WORK TO BE COMPLETED
The answer must be every line from the listing that holds the string "bytesOfWord".

(DATASET CONTENT begins)

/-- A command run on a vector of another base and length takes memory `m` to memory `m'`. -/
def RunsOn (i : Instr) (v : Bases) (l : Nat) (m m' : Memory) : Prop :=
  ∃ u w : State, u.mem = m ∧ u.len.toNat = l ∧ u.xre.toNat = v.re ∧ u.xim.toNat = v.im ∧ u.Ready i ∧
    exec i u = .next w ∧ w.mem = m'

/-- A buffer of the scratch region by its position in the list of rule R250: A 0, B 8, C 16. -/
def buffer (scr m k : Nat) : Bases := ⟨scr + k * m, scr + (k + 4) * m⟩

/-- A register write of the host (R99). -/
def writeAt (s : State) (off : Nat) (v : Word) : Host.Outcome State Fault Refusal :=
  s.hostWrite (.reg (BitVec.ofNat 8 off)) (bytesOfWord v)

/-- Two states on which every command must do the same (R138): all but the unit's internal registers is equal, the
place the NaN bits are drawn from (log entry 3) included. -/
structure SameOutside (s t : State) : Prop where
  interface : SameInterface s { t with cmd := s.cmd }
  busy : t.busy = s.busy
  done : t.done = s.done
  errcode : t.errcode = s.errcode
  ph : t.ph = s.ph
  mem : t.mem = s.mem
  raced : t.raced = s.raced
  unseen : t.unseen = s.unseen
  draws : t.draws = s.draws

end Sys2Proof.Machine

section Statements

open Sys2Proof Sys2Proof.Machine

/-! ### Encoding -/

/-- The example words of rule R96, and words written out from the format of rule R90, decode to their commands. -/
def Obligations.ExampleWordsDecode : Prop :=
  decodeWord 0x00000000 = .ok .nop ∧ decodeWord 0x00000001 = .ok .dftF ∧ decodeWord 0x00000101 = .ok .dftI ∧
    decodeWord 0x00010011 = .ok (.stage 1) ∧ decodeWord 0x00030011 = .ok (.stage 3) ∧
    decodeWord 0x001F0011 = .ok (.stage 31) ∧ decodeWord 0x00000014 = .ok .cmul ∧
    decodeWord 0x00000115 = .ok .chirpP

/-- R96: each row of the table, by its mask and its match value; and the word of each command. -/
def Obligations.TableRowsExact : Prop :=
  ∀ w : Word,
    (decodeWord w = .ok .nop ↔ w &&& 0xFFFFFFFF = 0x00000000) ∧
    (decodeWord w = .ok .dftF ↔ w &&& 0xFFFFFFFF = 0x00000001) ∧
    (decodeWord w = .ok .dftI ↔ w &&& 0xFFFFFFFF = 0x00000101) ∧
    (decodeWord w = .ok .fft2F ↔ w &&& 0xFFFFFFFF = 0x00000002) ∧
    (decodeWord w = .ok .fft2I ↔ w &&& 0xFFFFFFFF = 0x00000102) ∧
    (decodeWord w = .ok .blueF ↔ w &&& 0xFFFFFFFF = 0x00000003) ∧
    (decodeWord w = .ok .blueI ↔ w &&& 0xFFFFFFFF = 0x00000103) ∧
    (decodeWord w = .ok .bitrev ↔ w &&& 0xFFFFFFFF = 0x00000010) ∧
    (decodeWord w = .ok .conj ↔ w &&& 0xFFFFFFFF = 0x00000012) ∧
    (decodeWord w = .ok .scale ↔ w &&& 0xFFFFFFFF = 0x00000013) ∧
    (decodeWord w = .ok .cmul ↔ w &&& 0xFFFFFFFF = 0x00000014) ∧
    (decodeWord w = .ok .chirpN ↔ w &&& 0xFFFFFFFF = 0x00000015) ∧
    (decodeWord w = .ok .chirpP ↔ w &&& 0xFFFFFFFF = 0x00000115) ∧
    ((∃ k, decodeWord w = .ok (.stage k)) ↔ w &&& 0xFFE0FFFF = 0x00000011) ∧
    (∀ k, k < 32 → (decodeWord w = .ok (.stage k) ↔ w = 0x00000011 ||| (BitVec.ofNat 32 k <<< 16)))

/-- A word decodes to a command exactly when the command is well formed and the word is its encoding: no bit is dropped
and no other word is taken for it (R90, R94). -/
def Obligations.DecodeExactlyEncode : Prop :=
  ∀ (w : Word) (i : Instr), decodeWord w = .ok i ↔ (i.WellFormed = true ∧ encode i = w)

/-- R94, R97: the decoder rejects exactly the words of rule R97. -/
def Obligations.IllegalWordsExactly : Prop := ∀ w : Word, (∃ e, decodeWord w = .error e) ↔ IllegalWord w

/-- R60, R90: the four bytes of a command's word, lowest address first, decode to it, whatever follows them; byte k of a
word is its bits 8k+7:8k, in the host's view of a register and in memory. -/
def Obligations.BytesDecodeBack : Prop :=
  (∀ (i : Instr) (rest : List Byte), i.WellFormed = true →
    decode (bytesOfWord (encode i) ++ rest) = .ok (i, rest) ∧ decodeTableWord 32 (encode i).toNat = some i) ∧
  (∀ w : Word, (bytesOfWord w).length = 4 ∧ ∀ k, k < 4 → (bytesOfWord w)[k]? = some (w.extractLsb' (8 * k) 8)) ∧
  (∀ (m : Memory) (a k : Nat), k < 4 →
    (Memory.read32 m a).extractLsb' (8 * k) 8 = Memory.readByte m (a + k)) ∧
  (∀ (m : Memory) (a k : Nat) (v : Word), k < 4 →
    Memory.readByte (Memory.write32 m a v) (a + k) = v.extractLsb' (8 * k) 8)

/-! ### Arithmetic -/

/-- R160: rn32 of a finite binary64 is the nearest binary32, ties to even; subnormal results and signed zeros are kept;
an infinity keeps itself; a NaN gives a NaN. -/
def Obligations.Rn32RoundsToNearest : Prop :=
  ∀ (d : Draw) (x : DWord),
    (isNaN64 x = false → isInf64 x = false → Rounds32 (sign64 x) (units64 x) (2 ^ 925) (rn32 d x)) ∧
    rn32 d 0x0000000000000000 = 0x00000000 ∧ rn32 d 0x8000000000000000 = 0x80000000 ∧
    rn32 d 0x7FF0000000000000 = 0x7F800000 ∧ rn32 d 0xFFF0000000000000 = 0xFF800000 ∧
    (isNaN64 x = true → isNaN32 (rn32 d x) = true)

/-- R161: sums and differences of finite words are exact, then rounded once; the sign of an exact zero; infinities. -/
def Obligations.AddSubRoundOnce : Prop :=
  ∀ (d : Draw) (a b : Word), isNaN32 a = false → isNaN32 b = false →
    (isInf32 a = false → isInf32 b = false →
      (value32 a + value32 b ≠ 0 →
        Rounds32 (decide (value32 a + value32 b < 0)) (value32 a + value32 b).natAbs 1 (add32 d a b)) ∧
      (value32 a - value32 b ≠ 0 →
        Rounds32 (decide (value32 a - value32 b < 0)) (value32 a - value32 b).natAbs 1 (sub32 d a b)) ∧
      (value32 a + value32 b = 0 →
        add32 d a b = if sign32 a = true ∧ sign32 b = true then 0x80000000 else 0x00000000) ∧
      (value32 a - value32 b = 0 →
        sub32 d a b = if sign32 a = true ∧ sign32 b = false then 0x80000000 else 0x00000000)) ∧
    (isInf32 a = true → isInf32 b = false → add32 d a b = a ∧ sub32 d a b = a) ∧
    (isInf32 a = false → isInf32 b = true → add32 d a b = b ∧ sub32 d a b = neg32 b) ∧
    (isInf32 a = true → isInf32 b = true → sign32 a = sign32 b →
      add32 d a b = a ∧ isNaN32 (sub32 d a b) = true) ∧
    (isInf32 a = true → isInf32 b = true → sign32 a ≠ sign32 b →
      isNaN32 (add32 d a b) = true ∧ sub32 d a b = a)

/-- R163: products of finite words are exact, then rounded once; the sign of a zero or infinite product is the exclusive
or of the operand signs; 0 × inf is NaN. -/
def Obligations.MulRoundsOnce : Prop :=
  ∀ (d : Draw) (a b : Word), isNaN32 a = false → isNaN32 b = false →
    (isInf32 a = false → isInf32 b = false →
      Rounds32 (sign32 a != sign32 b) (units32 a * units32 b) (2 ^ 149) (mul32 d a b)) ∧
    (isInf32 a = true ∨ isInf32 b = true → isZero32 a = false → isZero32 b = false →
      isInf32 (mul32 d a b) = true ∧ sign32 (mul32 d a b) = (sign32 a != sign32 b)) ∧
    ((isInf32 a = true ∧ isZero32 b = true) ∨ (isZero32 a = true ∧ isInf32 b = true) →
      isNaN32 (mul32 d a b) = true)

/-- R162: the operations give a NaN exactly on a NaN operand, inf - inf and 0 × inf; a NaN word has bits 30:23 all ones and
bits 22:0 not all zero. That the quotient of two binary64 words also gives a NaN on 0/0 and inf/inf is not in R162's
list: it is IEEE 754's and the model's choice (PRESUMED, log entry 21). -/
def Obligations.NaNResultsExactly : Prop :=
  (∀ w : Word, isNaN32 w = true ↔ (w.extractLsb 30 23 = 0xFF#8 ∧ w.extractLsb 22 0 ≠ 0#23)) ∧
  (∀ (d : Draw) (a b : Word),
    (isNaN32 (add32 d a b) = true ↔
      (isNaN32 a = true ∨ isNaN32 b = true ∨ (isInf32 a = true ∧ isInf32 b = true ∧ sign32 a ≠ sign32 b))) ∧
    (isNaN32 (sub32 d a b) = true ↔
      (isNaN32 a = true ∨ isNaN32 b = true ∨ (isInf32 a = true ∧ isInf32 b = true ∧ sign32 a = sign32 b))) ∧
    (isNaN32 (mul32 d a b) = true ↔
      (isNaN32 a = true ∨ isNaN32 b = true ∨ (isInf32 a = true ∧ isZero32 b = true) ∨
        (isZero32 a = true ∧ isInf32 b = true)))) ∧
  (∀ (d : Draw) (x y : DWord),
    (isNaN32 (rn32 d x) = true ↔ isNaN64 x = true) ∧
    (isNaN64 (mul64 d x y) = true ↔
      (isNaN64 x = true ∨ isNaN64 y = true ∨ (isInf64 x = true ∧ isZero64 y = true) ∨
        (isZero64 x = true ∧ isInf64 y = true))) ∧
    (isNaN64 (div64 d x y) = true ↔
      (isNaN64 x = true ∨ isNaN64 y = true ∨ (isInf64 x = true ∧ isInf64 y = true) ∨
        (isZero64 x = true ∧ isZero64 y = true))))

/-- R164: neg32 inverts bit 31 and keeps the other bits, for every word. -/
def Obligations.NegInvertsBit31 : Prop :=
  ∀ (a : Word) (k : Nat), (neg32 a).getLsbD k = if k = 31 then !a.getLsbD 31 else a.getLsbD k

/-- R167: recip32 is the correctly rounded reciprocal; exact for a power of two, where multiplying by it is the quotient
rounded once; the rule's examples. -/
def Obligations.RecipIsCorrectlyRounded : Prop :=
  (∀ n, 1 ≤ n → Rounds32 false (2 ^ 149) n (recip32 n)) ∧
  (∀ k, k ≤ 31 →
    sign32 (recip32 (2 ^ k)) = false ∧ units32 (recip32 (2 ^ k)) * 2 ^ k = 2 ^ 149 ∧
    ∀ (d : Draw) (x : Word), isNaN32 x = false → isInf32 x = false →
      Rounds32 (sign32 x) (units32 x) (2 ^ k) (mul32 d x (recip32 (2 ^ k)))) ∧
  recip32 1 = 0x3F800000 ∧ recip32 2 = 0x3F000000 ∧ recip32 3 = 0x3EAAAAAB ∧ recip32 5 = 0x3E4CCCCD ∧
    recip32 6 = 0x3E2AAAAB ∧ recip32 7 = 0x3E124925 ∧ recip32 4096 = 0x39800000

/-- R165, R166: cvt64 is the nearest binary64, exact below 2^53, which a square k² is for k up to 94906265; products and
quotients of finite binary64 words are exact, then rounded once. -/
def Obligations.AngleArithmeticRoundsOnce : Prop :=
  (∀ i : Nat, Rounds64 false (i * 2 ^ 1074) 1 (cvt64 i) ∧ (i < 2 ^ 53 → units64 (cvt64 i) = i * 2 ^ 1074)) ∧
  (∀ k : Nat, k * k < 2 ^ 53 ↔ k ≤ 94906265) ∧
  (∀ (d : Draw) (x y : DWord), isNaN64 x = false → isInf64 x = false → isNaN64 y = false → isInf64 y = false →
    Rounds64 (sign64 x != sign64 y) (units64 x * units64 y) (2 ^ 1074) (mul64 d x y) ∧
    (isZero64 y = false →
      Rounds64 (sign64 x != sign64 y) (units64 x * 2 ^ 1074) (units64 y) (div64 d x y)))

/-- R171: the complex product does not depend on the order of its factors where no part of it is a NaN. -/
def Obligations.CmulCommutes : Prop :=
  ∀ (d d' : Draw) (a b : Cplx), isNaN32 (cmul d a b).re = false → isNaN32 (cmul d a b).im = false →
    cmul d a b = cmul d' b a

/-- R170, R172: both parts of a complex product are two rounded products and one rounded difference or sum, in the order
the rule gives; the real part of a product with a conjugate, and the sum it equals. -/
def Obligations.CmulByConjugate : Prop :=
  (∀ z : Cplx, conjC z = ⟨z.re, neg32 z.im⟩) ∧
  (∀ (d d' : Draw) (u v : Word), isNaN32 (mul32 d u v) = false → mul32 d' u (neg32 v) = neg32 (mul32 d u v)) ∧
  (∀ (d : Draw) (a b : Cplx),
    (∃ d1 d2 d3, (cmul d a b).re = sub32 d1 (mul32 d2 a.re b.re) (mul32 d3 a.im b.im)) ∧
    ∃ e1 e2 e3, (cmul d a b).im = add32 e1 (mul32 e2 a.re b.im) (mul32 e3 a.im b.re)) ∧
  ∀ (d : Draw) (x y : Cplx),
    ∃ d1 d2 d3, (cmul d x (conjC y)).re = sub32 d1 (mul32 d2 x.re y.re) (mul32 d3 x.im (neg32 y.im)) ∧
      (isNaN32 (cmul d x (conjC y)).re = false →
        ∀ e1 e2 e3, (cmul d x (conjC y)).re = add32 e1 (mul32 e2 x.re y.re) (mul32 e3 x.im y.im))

(DATASET CONTENT ends)

RESULT BELOW
  s.hostWrite (.reg (BitVec.ofNat 8 off)) (bytesOfWord v)
    decode (bytesOfWord (encode i) ++ rest) = .ok (i, rest) ∧ decodeTableWord 32 (encode i).toNat = some i) ∧
  (∀ w : Word, (bytesOfWord w).length = 4 ∧ ∀ k, k < 4 → (bytesOfWord w)[k]? = some (w.extractLsb' (8 * k) 8)) ∧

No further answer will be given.